## TASK BRIEF
Of the lines in the data below, write out exactly those from the one holding "lockhouses, reads by" through the one holding "the key. -/", both included.
---------- RECORDS SUPPLIED ----------
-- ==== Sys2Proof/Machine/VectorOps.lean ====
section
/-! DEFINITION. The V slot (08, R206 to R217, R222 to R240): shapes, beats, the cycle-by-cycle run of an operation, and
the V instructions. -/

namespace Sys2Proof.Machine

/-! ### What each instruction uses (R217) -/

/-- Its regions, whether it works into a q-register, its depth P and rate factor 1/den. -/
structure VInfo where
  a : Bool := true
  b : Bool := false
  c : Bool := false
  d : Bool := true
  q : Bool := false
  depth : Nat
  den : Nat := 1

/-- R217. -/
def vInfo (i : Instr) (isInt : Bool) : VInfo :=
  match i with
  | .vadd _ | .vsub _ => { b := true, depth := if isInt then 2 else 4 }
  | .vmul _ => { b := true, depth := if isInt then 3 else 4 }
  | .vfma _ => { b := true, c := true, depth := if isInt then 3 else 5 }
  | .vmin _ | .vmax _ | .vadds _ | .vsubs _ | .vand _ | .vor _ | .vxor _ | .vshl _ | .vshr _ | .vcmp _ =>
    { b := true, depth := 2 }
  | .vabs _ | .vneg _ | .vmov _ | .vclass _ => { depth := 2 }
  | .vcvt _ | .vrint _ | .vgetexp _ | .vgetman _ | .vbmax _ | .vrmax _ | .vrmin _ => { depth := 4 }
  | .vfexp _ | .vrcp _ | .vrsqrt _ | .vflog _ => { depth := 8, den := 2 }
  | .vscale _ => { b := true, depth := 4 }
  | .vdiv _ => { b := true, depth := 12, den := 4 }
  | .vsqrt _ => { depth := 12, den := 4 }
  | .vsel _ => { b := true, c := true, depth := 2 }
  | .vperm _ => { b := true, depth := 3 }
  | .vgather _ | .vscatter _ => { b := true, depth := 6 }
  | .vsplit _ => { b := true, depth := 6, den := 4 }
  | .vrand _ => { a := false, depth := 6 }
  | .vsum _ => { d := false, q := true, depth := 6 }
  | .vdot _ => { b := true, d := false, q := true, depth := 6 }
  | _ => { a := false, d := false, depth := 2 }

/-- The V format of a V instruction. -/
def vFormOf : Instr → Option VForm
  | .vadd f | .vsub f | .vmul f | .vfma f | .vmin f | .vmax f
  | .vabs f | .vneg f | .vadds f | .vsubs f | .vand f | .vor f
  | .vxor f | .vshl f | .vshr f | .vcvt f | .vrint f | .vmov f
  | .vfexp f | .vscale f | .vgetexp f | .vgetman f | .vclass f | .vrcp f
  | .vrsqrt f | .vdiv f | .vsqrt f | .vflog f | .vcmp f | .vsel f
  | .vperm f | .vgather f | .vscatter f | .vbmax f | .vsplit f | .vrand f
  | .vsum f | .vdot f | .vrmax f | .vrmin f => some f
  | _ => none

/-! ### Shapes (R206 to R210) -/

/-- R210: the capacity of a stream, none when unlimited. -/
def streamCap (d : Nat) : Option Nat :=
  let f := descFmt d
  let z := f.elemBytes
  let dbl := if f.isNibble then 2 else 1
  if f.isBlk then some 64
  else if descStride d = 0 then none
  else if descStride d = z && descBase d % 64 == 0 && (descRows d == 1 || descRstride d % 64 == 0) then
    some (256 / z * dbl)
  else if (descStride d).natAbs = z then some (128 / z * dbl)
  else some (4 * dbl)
----------
---------- RECORDS SUPPLIED ----------
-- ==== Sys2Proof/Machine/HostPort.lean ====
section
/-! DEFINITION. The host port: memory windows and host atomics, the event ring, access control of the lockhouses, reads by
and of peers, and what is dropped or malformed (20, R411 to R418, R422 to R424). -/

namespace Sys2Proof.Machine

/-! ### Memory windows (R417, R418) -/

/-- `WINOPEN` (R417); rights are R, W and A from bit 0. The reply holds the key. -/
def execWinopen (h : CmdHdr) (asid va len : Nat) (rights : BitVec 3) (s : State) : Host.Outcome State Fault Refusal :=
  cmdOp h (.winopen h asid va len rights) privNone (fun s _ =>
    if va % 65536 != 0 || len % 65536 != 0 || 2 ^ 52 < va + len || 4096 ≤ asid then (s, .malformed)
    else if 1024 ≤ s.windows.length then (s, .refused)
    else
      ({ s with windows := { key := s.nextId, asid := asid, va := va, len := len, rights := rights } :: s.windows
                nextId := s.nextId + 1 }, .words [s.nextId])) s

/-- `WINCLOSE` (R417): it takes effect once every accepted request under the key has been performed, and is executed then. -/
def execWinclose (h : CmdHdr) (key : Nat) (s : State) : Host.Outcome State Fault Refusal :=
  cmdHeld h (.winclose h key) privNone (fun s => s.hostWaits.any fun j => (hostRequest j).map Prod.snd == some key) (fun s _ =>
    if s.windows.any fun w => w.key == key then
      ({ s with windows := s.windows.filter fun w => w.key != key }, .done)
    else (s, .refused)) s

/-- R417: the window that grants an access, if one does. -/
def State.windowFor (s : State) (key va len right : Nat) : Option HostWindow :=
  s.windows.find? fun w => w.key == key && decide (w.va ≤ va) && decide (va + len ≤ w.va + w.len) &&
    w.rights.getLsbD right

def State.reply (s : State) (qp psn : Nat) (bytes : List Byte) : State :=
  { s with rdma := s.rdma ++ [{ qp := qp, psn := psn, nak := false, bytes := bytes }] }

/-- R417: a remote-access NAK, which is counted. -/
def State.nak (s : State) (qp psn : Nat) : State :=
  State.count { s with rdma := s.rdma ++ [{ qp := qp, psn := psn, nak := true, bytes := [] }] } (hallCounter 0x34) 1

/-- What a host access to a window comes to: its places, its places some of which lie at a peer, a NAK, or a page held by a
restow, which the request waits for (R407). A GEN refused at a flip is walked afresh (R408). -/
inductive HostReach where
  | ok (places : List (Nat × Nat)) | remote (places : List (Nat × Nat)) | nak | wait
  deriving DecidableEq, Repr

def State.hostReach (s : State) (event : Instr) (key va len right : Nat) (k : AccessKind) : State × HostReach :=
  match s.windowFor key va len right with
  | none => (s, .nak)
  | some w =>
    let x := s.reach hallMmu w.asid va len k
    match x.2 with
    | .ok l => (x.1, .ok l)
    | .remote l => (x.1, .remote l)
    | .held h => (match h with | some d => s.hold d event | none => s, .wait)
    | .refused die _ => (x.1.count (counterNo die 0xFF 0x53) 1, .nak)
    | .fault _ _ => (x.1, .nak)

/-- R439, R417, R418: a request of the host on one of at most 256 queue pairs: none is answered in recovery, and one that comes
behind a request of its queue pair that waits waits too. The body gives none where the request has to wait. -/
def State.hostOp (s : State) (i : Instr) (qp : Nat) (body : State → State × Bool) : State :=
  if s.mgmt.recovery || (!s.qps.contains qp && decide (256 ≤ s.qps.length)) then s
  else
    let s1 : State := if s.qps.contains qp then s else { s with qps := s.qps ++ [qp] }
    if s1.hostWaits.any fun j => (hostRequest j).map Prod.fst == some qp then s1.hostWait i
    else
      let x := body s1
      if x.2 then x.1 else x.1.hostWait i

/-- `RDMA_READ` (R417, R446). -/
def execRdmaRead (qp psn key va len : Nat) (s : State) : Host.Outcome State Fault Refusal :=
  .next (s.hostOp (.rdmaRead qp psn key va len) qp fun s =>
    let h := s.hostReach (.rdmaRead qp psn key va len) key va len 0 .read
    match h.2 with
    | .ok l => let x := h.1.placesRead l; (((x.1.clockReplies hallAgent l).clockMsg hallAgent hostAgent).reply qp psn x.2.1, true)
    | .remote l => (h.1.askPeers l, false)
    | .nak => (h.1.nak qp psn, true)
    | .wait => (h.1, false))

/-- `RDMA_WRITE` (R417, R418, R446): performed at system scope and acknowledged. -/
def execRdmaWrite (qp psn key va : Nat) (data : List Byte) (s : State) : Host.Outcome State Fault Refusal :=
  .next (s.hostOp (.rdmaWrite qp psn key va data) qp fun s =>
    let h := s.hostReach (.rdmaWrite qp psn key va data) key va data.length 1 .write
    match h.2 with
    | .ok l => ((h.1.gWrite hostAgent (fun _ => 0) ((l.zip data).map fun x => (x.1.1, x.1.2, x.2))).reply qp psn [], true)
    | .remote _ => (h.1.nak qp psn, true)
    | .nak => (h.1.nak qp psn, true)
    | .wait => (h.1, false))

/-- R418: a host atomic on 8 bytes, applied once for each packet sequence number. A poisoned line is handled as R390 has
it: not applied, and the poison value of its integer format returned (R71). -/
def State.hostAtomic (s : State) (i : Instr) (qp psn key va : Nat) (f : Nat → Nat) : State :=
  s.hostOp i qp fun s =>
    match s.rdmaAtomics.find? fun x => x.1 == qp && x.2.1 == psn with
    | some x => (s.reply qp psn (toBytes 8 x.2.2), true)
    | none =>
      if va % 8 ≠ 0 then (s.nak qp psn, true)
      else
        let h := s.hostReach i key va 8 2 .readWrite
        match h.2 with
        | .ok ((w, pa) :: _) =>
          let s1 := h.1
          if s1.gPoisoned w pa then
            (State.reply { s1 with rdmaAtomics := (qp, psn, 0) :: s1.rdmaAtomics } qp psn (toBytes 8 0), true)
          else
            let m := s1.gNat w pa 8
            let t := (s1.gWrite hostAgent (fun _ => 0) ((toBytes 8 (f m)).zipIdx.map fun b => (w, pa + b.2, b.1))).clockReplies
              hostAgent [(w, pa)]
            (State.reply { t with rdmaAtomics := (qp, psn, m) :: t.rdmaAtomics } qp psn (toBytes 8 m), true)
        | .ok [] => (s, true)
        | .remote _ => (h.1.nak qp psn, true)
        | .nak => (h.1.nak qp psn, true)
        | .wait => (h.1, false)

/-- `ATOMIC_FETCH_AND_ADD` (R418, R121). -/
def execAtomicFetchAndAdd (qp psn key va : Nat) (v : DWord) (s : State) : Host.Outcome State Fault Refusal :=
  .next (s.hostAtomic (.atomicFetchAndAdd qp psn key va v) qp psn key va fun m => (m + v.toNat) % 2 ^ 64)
----------
## TASK SOLUTION
/-! DEFINITION. The host port: memory windows and host atomics, the event ring, access control of the lockhouses, reads by
and of peers, and what is dropped or malformed (20, R411 to R418, R422 to R424). -/

namespace Sys2Proof.Machine

/-! ### Memory windows (R417, R418) -/

/-- `WINOPEN` (R417); rights are R, W and A from bit 0. The reply holds the key. -/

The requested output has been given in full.